IEP (Individualized Education Program)
Students may benefit from graphic organizers that visually map relationships between genetic variation, environmental conditions, and survival outcomes, reducing the cognitive load of tracking multiple interacting concepts. Providing sentence frames or partially completed written explanations can support the construction of evidence-based claims about natural selection without requiring full independent composition. When working with mathematical representations of trait distributions, breaking multi-step data tasks into sequenced smaller steps with checkpoints allows students to demonstrate understanding of each component. Allowing oral responses or dictated explanations as alternatives to written output ensures that difficulty with written expression does not obscure a student's conceptual understanding of adaptation and selection.
Section 504
Extended time should be applied to any data analysis or written explanation tasks in this unit, as synthesizing evidence about trait distribution across generations involves multiple processing steps. Preferential seating and a reduced-distraction environment are especially valuable during activities that require sustained focus on population data or multi-variable scenarios. Providing printed copies of any data sets, graphs, or directions displayed digitally ensures consistent access without requiring students to shift attention between sources.
ELL / MLL
Building a visual word bank of key unit vocabulary — including terms such as variation, trait, selection, adaptation, reproduction, and population — with accompanying diagrams or photographs supports both content comprehension and academic language development. Simplified directions for data analysis tasks, accompanied by a visual model showing what a completed representation might look like, help students access the mathematical components of the unit. When possible, connecting concepts like selective breeding to familiar cultural or agricultural contexts from students' home backgrounds can strengthen schema and make abstract ideas more concrete.
At Risk (RTI)
Connecting the unit's core ideas to observable, real-world examples — such as familiar animals or plants that have visibly different traits — can lower the entry barrier and activate prior knowledge before introducing more abstract population-level concepts. Reducing the complexity of data sets used to explore trait distribution, while preserving the reasoning task, allows students to focus on the underlying science rather than being overwhelmed by volume or density of information.
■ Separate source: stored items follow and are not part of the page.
-- ==== Sys2Proof/Machine/Regs.lean ====
section
/-! DEFINITION. The addresses of the set-up registers and the places of their fields (Tables 2.8 to 20.3, as R475 names
them). One abbreviation per register and one per field, named as the spec names them; array indices are arguments. -/

namespace Sys2Proof.Machine

/-- A field of a set-up register: the register's offset, the field's lowest bit and its width. -/
structure Fld where
  a : Nat
  lo : Nat
  w : Nat
  deriving DecidableEq, Repr
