-- ==== Sys2Proof/Machine/RegTable.lean ====
section
/-! DEFINITION. The register table of the set-up space (R475): each row one register or register array with its offset, its
strides, the unit it belongs to, and the access codes of its fields as masks (R14). Fixed reset values stand in
resetWord. -/

namespace Sys2Proof.Machine

/-- The kind of unit whose absence (R3) hides a register. -/
inductive UKind where
  | none | channel | bank | quad | boost | grd | conv | wmon | nib
  deriving DecidableEq, Repr

/-- A row of the register table. dims: (count, stride) of each index, outermost first. The masks give the bits of each
access code: o (RW-O), i (RW-I), w1c, rc, woO, woI, woM; img: operator fields with an Image reset (R434). -/
structure RegRow where
  base : Nat
  dims : List (Nat × Nat)
  unit : UKind
  o : Nat
  i : Nat
  w1c : Nat
  rc : Nat
  woO : Nat
  woI : Nat
  woM : Nat
  img : Nat
  deriving DecidableEq, Repr

/-- The rows of register page 0. -/
def regPage0 : List RegRow := [
  ⟨0x0, [], .none, 0, 0, 0, 0, 0, 0, 0, 0⟩, /- SYS_ID -/
  ⟨0x4, [], .none, 0, 0, 0, 0, 0, 0, 0, 0⟩, /- SYS_REV -/
  ⟨0x8, [], .none, 0, 0, 0, 0, 0, 0, 0, 0⟩, /- SYS_UID_LO -/
  ⟨0xc, [], .none, 0, 0, 0, 0, 0, 0, 0, 0⟩, /- SYS_UID_HI -/
  ⟨0x10, [], .none, 0, 0, 0, 0, 0, 0, 0, 0⟩, /- SYS_CAP0 -/
  ⟨0x14, [], .none, 0, 0, 0, 0, 0, 0, 0, 0⟩, /- SYS_CAP1 -/
  ⟨0x18, [], .none, 0, 0, 0, 0, 0, 0, 0, 0⟩, /- SYS_STAT -/
  ⟨0x1c, [], .none, 0, 0, 0, 0, 0, 0, 0, 0⟩, /- SYS_MODE -/
  ⟨0x20, [], .none, 0, 0, 0, 0, 0x1, 0, 0, 0⟩, /- SYS_ABORT -/
  ⟨0x24, [], .none, 0, 0, 0, 0xffffffff, 0, 0, 0, 0⟩, /- SYS_REFUSED -/
  ⟨0x28, [], .none, 0, 0, 0, 0, 0, 0, 0, 0⟩, /- SYS_HEALTH0 -/
  ⟨0x2c, [], .none, 0, 0, 0, 0, 0, 0, 0, 0⟩, /- SYS_HEALTH1 -/
  ⟨0x30, [(3, 4)], .none, 0, 0, 0, 0, 0, 0, 0, 0⟩, /- SYS_HEALTH -/
  ⟨0x100, [], .none, 0, 0, 0, 0, 0xf, 0, 0, 0⟩, /- SYS_MODEREQ -/
  ⟨0x104, [], .none, 0, 0, 0, 0, 0, 0, 0, 0⟩, /- SYS_MODESTAT -/
  ⟨0x108, [], .none, 0, 0xff07, 0, 0, 0, 0, 0, 0⟩, /- SYS_MODECFG -/
  ⟨0x10c, [], .none, 0, 0xffff3f, 0, 0, 0, 0, 0, 0⟩, /- SYS_WAKECFG -/
  ⟨0x110, [], .none, 0, 0, 0, 0xff1f, 0, 0, 0, 0⟩, /- SYS_WAKESTAT -/
  ⟨0x114, [], .none, 0, 0, 0, 0x71f, 0, 0, 0, 0⟩, /- SYS_RSTCAUSE -/
  ⟨0x118, [], .none, 0, 0, 0, 0, 0, 0xffff, 0, 0⟩, /- SYS_RESET -/
  ⟨0x11c, [], .none, 0, 0x1, 0, 0, 0, 0, 0, 0⟩, /- SYS_CLKCFG -/
  ⟨0x120, [], .none, 0, 0, 0, 0, 0, 0, 0, 0⟩, /- SYS_CLKSTAT -/
  ⟨0x124, [], .none, 0, 0xff, 0, 0, 0, 0, 0, 0⟩, /- SYS_SAFECFG -/
  ⟨0x128, [], .none, 0, 0, 0x3f000, 0, 0, 0, 0, 0⟩, /- SYS_SAFESTAT -/
  ⟨0x12c, [], .none, 0, 0xfffff, 0, 0, 0, 0, 0, 0⟩, /- SYS_FBPLAN -/
  ⟨0x130, [], .none, 0xffffffff, 0, 0, 0, 0, 0, 0, 0xffffffff⟩, /- SYS_FBCYL -/
  ⟨0x134, [], .none, 0, 0, 0, 0, 0, 0, 0, 0⟩, /- SYS_FBSTAT -/
  ⟨0x138, [], .none, 0, 0xfff, 0, 0, 0, 0, 0, 0⟩, /- SYS_FBIDX -/
  ⟨0x13c, [], .none, 0, 0xffffffff, 0, 0, 0, 0, 0, 0⟩, /- SYS_FBDATA -/
  ⟨0x140, [], .none, 0, 0, 0, 0, 0x1, 0, 0, 0⟩ /- SYS_FBCTL -/]

/-- The rows of register page 1. -/
def regPage1 : List RegRow := [
  ⟨0x400, [], .none, 0, 0, 0, 0, 0x3f, 0, 0, 0⟩, /- SEC_SESS_CTRL -/
  ⟨0x404, [], .none, 0, 0, 0, 0, 0, 0, 0, 0⟩, /- SEC_SESS_STAT -/
  ⟨0x408, [], .none, 0, 0xfff, 0, 0, 0, 0, 0, 0⟩, /- SEC_SESSCFG -/
  ⟨0x410, [(4, 4)], .none, 0, 0, 0, 0, 0, 0, 0, 0⟩, /- SEC_CHAL -/
  ⟨0x420, [(4, 4)], .none, 0, 0, 0, 0, 0xffffffff, 0, 0, 0⟩, /- SEC_RESP -/
  ⟨0x430, [(4, 4)], .none, 0, 0, 0, 0, 0xffffffff, 0, 0, 0⟩, /- SEC_KEY -/
  ⟨0x440, [], .none, 0, 0, 0, 0, 0, 0, 0, 0⟩, /- SEC_KSTAT -/
  ⟨0x444, [], .none, 0, 0, 0, 0, 0, 0, 0x3, 0⟩, /- SEC_KPROV -/
  ⟨0x450, [], .none, 0, 0, 0, 0, 0x3, 0, 0, 0⟩, /- SEC_COMMIT -/
  ⟨0x454, [], .none, 0, 0, 0, 0, 0, 0, 0, 0⟩, /- SEC_CMT_STAT -/
  ⟨0x458, [], .none, 0, 0, 0, 0, 0, 0, 0, 0⟩, /- SEC_CMT_RES -/
  ⟨0x45c, [], .none, 0, 0, 0, 0, 0, 0, 0, 0⟩, /- SEC_CMT_OWN -/
  ⟨0x460, [], .none, 0, 0, 0, 0, 0, 0, 0, 0⟩, /- SEC_CMT_TIME -/
  ⟨0x464, [], .none, 0, 0, 0, 0, 0, 0, 0, 0⟩, /- SEC_STAT -/
  ⟨0x470, [], .none, 0, 0, 0, 0xffffffff, 0, 0, 0, 0⟩, /- SEC_ROLE_DENY -/
  ⟨0x474, [], .none, 0, 0, 0, 0xffffffff, 0, 0, 0, 0⟩, /- SEC_AUTH_FAIL_CNT -/
  ⟨0x478, [], .none, 0, 0, 0, 0xffffffff, 0, 0, 0, 0⟩, /- SEC_CMT_FAIL_CNT -/
  ⟨0x47c, [], .none, 0, 0, 0, 0xffffffff, 0, 0, 0, 0⟩, /- SEC_JLOST_CNT -/
  ⟨0x480, [], .none, 0, 0, 0, 0, 0, 0, 0, 0⟩, /- SEC_JSTAT -/
  ⟨0x484, [], .none, 0, 0, 0, 0, 0, 0, 0, 0⟩, /- SEC_JOLDOP -/
  ⟨0x490, [], .none, 0xffff, 0, 0, 0, 0, 0, 0, 0⟩, /- SEC_JIDX -/
  ⟨0x494, [], .none, 0, 0, 0, 0, 0, 0, 0, 0⟩, /- SEC_JDATA -/
  ⟨0x4a0, [], .none, 0, 0, 0, 0, 0, 0, 0x3, 0⟩, /- SEC_JCTRL -/
  ⟨0x4a4, [(4, 4)], .none, 0, 0, 0, 0, 0, 0, 0, 0⟩, /- SEC_JSEAL -/
  ⟨0x4b4, [], .none, 0, 0, 0, 0, 0, 0, 0, 0⟩ /- SEC_JSEALCNT -/]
Frequent check-ins during explanation-construction tasks help identify misconceptions early and give students timely, specific feedback that keeps them progressing toward key concept mastery.
Gifted & Talented
Students who have a firm grasp of natural selection and adaptation should be encouraged to investigate more complex scenarios, such as exploring how multiple simultaneous environmental pressures interact to shape trait distributions, or examining documented case studies of rapid evolution in response to human-caused environmental changes. Extending into the ethical dimensions of artificial selection technologies — including genetic engineering and selective breeding at a commercial scale — invites higher-order analysis of the societal and ecological trade-offs involved. Students might also be challenged to design a mathematical model or simulation that predicts how a specific trait might change across multiple generations under defined selection pressures, applying quantitative reasoning at a deeper level.